For O’Connor, the stakes couldn’t be higher—she was concerned for the immortal soul:

…in my own stories I have found that violence is strangely capable of returning my characters to reality and preparing them to accept their moment of grace.  Their heads are so hard that almost nothing else will do the work.  This idea, that reality is something to which we must be returned at considered cost, is one which is seldom understood by the casual reader, but it is one which is implicit in the Christian view of the world.

While O’Connor was deeply invested in her own “Christian view of the world,” I think she offers a description, if not a definition, of how the Inhumanity Museum can function in literary texts. It’s the violent shock of the real that the author wishes to evoke. The utter banality of how that reality is communicated through mass texts serves to bring the shock into sharper relief.

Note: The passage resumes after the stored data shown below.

-- ==== Sys2Proof/Syntax.lean ====
section
/-! DEFINITION. The commands of the Tsuarn TSN-6480: one constructor of `Instr` per row of spec/opcode_table.json,
with the row's operands. The table gives no operands and no bits; the operands are what the rule of each row takes
from outside the block (which unit, the value written, what was measured): DESIGN CHOICE, notes/assumptions/15.md.
A GWYN instruction carries the executing core and the fields of its format (R140, R176), the fields that must be 0
included, so that R141 and R177 can trap on them. -/

namespace Sys2Proof

/-- An executing core: a physical Spindle 0 to 17 (R209) or Bobbin A, B, C (R124). -/
inductive Core where
  | spn (p : Fin 18)
  | bob (b : Fin 3)
  deriving DecidableEq, Repr

/-- Who makes a register access (R29, R460): a Bobbin's supervisor, the Distaff, a service session, the HSPI host. -/
inductive Master where
  | bobbin (b : Fin 3)
  | distaff
  | session
  | hspi
  deriving DecidableEq, Repr

/-- The width of a bus access (R8). -/
inductive AccessSize where
  | byte | half | word
  | entry (hi : Word)
  deriving DecidableEq, Repr

/-- Format reg (R140): sh 19:15, rs2 14:10, rs1 9:5, rd 4:0. -/
structure RegF where
  sh : BitVec 5
  rs2 : BitVec 5
  rs1 : BitVec 5
  rd : BitVec 5
  deriving DecidableEq, Repr

/-- Format imm (R140): imm16 25:10, rs1 9:5, rd 4:0. -/
structure ImmF where
  imm : BitVec 16
  rs1 : BitVec 5
  rd : BitVec 5
  deriving DecidableEq, Repr

/-- Format store (R140): imm16 25:10, rs1 (base) 9:5, rs2 (data) 4:0. -/
structure StoreF where
  imm : BitVec 16
  rs1 : BitVec 5
  rs2 : BitVec 5
  deriving DecidableEq, Repr

/-- Format branch (R140): off16 25:10, rs1 9:5, rs2 4:0. -/
structure BranchF where
  off : BitVec 16
  rs1 : BitVec 5
  rs2 : BitVec 5
  deriving DecidableEq, Repr

/-- Format jump (R140): off26 25:0. -/
structure JumpF where
  off : BitVec 26
  deriving DecidableEq, Repr

/-- Format mac (R140, R148): ad 22:21, bits 20:10 by function, rs1 9:5, bits 4:0 by function. -/
structure MacF where
  ad : BitVec 2
  mid : BitVec 11
  rs1 : BitVec 5
  low : BitVec 5
  deriving DecidableEq, Repr

/-- Format kmem (R140): imm13 25:13, k 12:5, rs1 4:0. -/
structure KmemF where
  imm : BitVec 13
  k : BitVec 8
  rs1 : BitVec 5
  deriving DecidableEq, Repr

/-- Format ctl (R176): k 22:15, rs2 14:10, rs1 9:5, rd 4:0. -/
structure CtlF where
  k : BitVec 8
  rs2 : BitVec 5
  rs1 : BitVec 5
  rd : BitVec 5
  deriving DecidableEq, Repr

/-- One gate-channel section of a leg (R12): H (high side) or L (low side). -/
inductive Section where
  | h | l
  deriving DecidableEq, Repr

/-- The units that an enable bit governs (R31, R34) and the position block's units (R327). -/
inductive UnitRef where
  | lane (k : Fin 18)
  | sdm (n : Fin 32)
  | loop (p : Fin 18) (l : Fin 4)
  | whorl (n : Fin 64)
  | timebase (j : Fin 16)
  | reel (n : Fin 8)
  | inj
  | link (l : Fin 18)
  | encoder (e : Fin 4)
  | hall (h : Fin 10)
  | excitation (x : Fin 2)
  | pilot
  deriving DecidableEq, Repr

/-- The live registers of a timebase (R246). -/
inductive TbLive where
  | per | trga | trgb
  deriving DecidableEq, Repr

/-- The events of a timebase (R244). -/
inductive TbEvent where
  | zero | period | trga | trgb
  deriving DecidableEq, Repr

/-- Where a draw goes: to an address, or to a hank by number (R44). -/
inductive DrawTarget where
  | addr (a : Word)
  | hank (h : BitVec 8)
  deriving DecidableEq, Repr

/-- A Skein draw as a requester issues it (R38, R55, R56): its requester number, whether it is part of a Spindle's
commit (R55: the traffic fixes the class), whether it writes, its target, whether it is a single word, its beats (1 to
64), the words a write carries, the beats after which the requester stops supplying or accepting them (R63; a class-0
requester stops within its next beat, R65), none when it does not stop, and the words of the Skein that upsets have
struck before it, by word address, true where two bits are wrong (R74, R75). -/
structure DrawSpec where
  req : Fin 133
  commit : Bool
  write : Bool
  target : DrawTarget
  single : Bool
  beats : Nat
  data : List Word
  supply : Option (BitVec 7)
  upsets : List (BitVec 22 × Bool)
  deriving DecidableEq, Repr

/-- The adaptation windows of R285. -/
inductive AdaptWindow where
  | start | recovery | test
  deriving DecidableEq, Repr

/-- The gate supplies of an HV section (R281). -/
inductive GateRail where
  | vpos | vneg
  deriving DecidableEq, Repr

/-- Whose supply came back: a section of an HV leg with the millivolts that its rails have stayed beyond for 10 us
(R290), or VGD12 at an LV die (R291). -/
inductive SupplyRef where
  | hv (n : Fin 32) (sec : Section) (vpos vneg : Int)
  | lv (die : Fin 4)
  deriving DecidableEq, Repr

/-- How an off-state self-test ends at the comparator (R303): it tripped within its time, or it did not. -/
inductive TestEnd where
  | tripped | silent
  deriving DecidableEq, Repr

/-- The PWM-in inputs (R325, R389). -/
inductive PwmIn where
  | encoder (e : Fin 4)
  | pilot
  deriving DecidableEq, Repr

/-- The units that POSITION_UNIT_ENABLE starts (R325 to R327, R389). -/
inductive PosUnit where
  | encoder (e : Fin 4)
  | hall (h : Fin 10)
  | excitation (x : Fin 2)
  | pilot
  deriving DecidableEq, Repr

/-- A sample of the control-pilot channel (R389): its input in millivolts, whether the pilot record shows the signal high,
and the nanoseconds since its last edge. -/
structure CpSample where
  mv : Int
  high : Bool
  since : Nat
  deriving DecidableEq, Repr

/-- What the grid and bridge loops measured in a period: the positive-sequence amplitude and its frequency f, the angle of
the grid PLL (R373), the shift that the current loop asks for (R383) and the compare values that it computed for P1
(R379). -/
structure GridObs where
  amp : Int
  freq : Int
  theta : Word
  shift : Int
  cmpA : Word
  cmpB : Word
  deriving DecidableEq, Repr

/-- What a charging function measured: the battery temperature of its lane channel, none where its result had SET = 1
(R394); the pilot channel's samples (R389); the proximity pilot and its rail in millivolts (R393); and the current
set-point of the command in milliamperes (R391, R392). -/
structure ChargeObs where
  batt : Option Int
  cp : List CpSample
  vpp : Nat
  vpu : Nat
  setMa : Nat
  deriving DecidableEq, Repr

/-- What a library function's loops hand to its sequencer in one period (R339, R340), fractions scaled by 2^31 where they
are numbers: whether the period committed (R342); the signed speed estimate (or the measured voltage or current), the
demand, the current's magnitude, the bus in V_n units, the position; whether the modulation was limited, whether the
position's count or state moved (R364), whether a commutation event came (R357) and a Z edge (R368); the command channel's
code (R333); of each execution of the observer the residual vr and the speed (R322); whether a result with SPR = 1 arrived
(R365). -/
structure SeqObs where
  committed : Bool
  duties : List Nat
  speed : Int
  demand : Int
  current : Nat
  vbus : Int
  pos : Int
  dlim : Bool
  moved : Bool
  commut : Bool
  z : Bool
  code : Nat
  execs : List (Int × Int)
  sprs : List Nat
  g : GridObs
  c : ChargeObs
  deriving DecidableEq, Repr

/-- A Snarl source and one of its instances (R420). -/
structure SrcInst where
  src : BitVec 8
  inst : BitVec 7
  deriving DecidableEq, Repr

/-- A Distaff restart under RETRY (R423): the source and instance, and for a Bobbin source the cores that fail the self-test
of the restart (R431). -/
structure RetryCase where
  src : SrcInst
  failed : List (Fin 3)
  deriving DecidableEq, Repr

/-- Who requests a mode, and whether an event of R459 or a request of a lower requester number falls in the same cycle
(R461). -/
structure Asker where
  master : Master
  beaten : Bool
  deriving DecidableEq, Repr

/-- The rails whose fall takes the device to OFF (R546). -/
inductive Rail where
  | vcore | vio18 | vio33
  deriving DecidableEq, Repr

/-- What BOOT meets that the block cannot know (R466, R476, R498): the diode trims in the fuses, the fused words it
reads, by their numbers in Config.fuse, a fuse parity error, an external reference, and the flash words struck since
they were last read, true where a word is uncorrectable. -/
structure BootResult where
  c25 : BitVec 12
  slope : BitVec 12
  fuses : List (BitVec 9 × Word)
  fuseParity : Bool
  extRef : Bool
  struck : List (BitVec 18 × Bool)
  deriving DecidableEq, Repr

/-- A unit that SELFTEST or the retire list names (R430, R468). -/
inductive Retiree where
  | bank (p : Fin 18)
  | spindle (p : Fin 18)
  | lane (k : Fin 18)
  | bobbin (b : Fin 3)
  | leg (n : Fin 64)
  | distaff
  deriving DecidableEq, Repr

/-- What SELFTEST found (R467, R468): the units that failed their march or lockstep test, for each lane the codes of its
channels 8 to 10 at G = 1 and PIVOT = 0, the ports whose comparators failed, and the voltages
of the first housekeeping round's nodes in microvolts (of channel 0 the diode's code). -/
structure SelftestResult where
  failed : List Retiree
  scans : List (List Int)
  portFails : List (Fin 64)
  volts : List Int
  deriving DecidableEq, Repr

/-- A function entry of the policy table (R448). -/
structure FnEntry where
  v : Bool
  ports : DWord
  lanes : BitVec 16
  split : BitVec 6
  dset : Bool
  ascCap : Bool
  safe : BitVec 2
  cmdl : BitVec 24
  statl : BitVec 24
  loops : List (BitVec 8)
  deriving DecidableEq, Repr

/-- An interlock rule of the policy table (R449): its two words. -/
structure IlRule where
  w0 : Word
  t : Word
  deriving DecidableEq, Repr

/-- The kinds of library functions (chapters 09 to 11). -/
inductive FnKind where
  | motor | grid | bridge | actuator
  deriving DecidableEq, Repr

/-- What tells a motor function its rotor's angle: the observer of a sensorless machine, or a position primary (R323 to
R326, Actuators). -/
inductive Sensor where
  | observer | resolver | encoder | hall | absolute
  deriving DecidableEq, Repr

/-- Where a command curve takes its command from (R333). -/
inductive CurveSource where
  | volt | pwm | bus
  deriving DecidableEq, Repr

/-- A command curve (R333 to R335): its source, the Skein address of its record or word, the thresholds, the 16
points, and whether a PWM command with SAT counts as x = 0. -/
structure Curve where
  source : CurveSource
  addr : BitVec 24
  xOn : Int
  xOff : Int
  xs : List Int
  ys : List Int
  satZero : Bool
  deriving DecidableEq, Repr

/-- Further entries of a motor function (R321 to R323, R333, R343, R361, R368). Currents are fractions of I_r, whose share
of I_b is `irated`; `rs` and `lq` are R_s and w_b L_q in one unit, `fbase` is w_b in millihertz, `zoff` the angle at Z. -/
structure MotorEnt where
  sensor : Sensor
  unit : Nat
  dtc : Bool
  irated : Nat
  ial : Nat
  thal : Word
  tho : Nat
  nloss : Nat
  dwjmp : Nat
  tasc : Nat
  ttq : Nat
  nfb : Nat
  tfbq : Nat
  nfrz : Nat
  rb : Nat
  nval : Nat
  kp : DWord
  ki : DWord
  kw : DWord
  rlo : Nat
  rhi : Nat
  rs : Nat
  lq : Nat
  fbase : Nat
  zoff : Word
  imax : Nat
  tmax : Nat
  pilim : Nat
  ctgt : Nat
  curve : Option Curve
  deriving DecidableEq, Repr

Is the goal then to unlearn the dulled reading habits that Gaddis showcases in Pivner?: “Nothing escaped Mr. Pivner’s eye, nor penetrated to his mind; nothing evaded his attention, as nothing reached his heart.” Yet to be so fully absorbed into the pain and ugliness and stupidity of the world would surely result in crushing madness, or “chaos,” as Anna Wulf of The Golden Notebook claims. And perhaps that’s why the Inhumanity Museum is such an important location. A museum has an exit.